— What the task requires —
Reproduce exactly, and only, the lines below from the one containing "host := host" through the one containing "the ramp. -/".

— Study material —

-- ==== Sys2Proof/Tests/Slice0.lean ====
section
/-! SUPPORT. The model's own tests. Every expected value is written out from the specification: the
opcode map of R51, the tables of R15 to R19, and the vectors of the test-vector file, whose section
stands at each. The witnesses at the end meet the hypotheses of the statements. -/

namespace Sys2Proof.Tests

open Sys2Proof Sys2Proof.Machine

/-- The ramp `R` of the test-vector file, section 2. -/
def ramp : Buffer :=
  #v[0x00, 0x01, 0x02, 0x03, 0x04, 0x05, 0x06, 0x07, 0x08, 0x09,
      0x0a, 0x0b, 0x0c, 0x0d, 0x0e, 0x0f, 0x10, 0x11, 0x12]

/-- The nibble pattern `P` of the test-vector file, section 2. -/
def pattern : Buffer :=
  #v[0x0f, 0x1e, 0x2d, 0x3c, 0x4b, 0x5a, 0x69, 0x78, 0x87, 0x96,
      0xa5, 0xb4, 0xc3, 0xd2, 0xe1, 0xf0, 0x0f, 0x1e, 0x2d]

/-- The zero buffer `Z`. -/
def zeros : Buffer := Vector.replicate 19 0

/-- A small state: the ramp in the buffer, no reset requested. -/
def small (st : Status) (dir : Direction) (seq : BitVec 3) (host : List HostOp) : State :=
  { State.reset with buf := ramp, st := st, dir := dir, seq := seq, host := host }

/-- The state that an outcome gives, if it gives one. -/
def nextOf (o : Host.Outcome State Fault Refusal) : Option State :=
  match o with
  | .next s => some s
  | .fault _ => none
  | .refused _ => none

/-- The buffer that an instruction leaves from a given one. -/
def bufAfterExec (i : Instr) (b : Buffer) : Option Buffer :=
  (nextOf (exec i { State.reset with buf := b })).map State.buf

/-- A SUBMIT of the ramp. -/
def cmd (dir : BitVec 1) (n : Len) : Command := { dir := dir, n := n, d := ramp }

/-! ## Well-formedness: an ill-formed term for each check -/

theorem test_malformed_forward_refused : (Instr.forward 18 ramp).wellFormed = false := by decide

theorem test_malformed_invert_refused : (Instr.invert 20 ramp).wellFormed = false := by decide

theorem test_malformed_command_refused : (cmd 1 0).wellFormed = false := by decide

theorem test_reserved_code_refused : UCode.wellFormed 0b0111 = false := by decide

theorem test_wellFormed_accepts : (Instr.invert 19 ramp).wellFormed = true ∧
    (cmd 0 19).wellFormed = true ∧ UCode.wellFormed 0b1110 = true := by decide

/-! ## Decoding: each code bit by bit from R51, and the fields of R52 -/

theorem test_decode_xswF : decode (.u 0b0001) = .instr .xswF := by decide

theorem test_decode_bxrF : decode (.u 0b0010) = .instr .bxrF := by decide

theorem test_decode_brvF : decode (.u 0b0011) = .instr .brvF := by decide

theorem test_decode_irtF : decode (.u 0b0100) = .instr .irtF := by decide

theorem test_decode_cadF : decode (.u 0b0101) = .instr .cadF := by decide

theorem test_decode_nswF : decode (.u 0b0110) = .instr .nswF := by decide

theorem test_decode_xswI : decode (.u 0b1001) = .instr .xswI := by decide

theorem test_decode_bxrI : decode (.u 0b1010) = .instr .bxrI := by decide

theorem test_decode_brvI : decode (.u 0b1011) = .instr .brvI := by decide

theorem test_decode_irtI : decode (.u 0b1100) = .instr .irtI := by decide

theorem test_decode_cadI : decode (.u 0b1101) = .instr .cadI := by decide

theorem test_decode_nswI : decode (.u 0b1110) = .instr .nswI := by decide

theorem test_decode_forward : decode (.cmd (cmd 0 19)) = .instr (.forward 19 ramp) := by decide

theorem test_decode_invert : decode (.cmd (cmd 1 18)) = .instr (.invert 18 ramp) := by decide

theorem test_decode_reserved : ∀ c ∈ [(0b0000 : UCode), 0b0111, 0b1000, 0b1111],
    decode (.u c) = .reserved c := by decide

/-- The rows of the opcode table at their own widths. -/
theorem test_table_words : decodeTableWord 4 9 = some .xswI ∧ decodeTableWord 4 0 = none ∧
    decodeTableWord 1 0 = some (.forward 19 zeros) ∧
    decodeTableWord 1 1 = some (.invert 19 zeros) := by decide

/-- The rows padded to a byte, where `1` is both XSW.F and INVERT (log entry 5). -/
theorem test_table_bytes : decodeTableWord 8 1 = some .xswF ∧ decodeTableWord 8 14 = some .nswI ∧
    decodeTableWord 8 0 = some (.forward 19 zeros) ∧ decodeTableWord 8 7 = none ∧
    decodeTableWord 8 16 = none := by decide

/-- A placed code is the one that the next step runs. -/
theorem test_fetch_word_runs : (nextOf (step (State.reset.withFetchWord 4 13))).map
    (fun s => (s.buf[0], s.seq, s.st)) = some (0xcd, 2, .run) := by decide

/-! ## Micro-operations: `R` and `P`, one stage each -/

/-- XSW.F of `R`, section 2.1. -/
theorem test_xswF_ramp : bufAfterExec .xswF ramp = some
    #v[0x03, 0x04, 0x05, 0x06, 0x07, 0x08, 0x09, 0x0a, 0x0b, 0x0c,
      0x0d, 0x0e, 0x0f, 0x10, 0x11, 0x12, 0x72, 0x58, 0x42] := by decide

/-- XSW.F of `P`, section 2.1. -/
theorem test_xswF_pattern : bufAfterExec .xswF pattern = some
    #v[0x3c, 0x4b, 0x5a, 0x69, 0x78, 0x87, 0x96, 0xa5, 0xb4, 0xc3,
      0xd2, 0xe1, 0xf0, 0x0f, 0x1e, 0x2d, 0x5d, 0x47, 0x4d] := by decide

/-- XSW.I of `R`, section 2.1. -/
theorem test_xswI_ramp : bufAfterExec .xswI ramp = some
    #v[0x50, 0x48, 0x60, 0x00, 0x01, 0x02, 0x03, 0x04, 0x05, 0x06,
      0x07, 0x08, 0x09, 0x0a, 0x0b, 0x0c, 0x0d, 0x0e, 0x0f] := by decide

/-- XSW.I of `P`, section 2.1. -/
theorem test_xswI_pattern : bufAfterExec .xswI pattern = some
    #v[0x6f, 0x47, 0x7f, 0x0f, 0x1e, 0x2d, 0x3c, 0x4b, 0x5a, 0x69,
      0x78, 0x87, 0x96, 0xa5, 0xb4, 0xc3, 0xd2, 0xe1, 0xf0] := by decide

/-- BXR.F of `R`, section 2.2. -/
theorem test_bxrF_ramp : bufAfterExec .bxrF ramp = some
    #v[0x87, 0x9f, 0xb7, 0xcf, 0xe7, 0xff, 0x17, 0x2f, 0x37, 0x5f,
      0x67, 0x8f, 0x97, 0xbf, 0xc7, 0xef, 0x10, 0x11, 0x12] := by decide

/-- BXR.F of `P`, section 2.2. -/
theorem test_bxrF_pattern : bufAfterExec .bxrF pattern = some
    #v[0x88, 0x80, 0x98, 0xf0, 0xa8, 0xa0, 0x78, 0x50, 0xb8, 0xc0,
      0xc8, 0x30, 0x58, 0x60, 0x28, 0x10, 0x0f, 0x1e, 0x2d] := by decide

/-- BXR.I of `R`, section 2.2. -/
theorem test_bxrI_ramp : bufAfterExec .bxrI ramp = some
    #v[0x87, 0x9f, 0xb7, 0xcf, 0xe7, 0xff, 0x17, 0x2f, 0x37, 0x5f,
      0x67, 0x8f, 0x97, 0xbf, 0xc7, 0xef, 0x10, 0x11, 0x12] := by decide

— Result of this task —
  { State.reset with buf := ramp, st := st, dir := dir, seq := seq, host := host }

/-- The state that an outcome gives, if it gives one. -/
def nextOf (o : Host.Outcome State Fault Refusal) : Option State :=
  match o with
  | .next s => some s
  | .fault _ => none
  | .refused _ => none

/-- The buffer that an instruction leaves from a given one. -/
def bufAfterExec (i : Instr) (b : Buffer) : Option Buffer :=
  (nextOf (exec i { State.reset with buf := b })).map State.buf

/-- A SUBMIT of the ramp. -/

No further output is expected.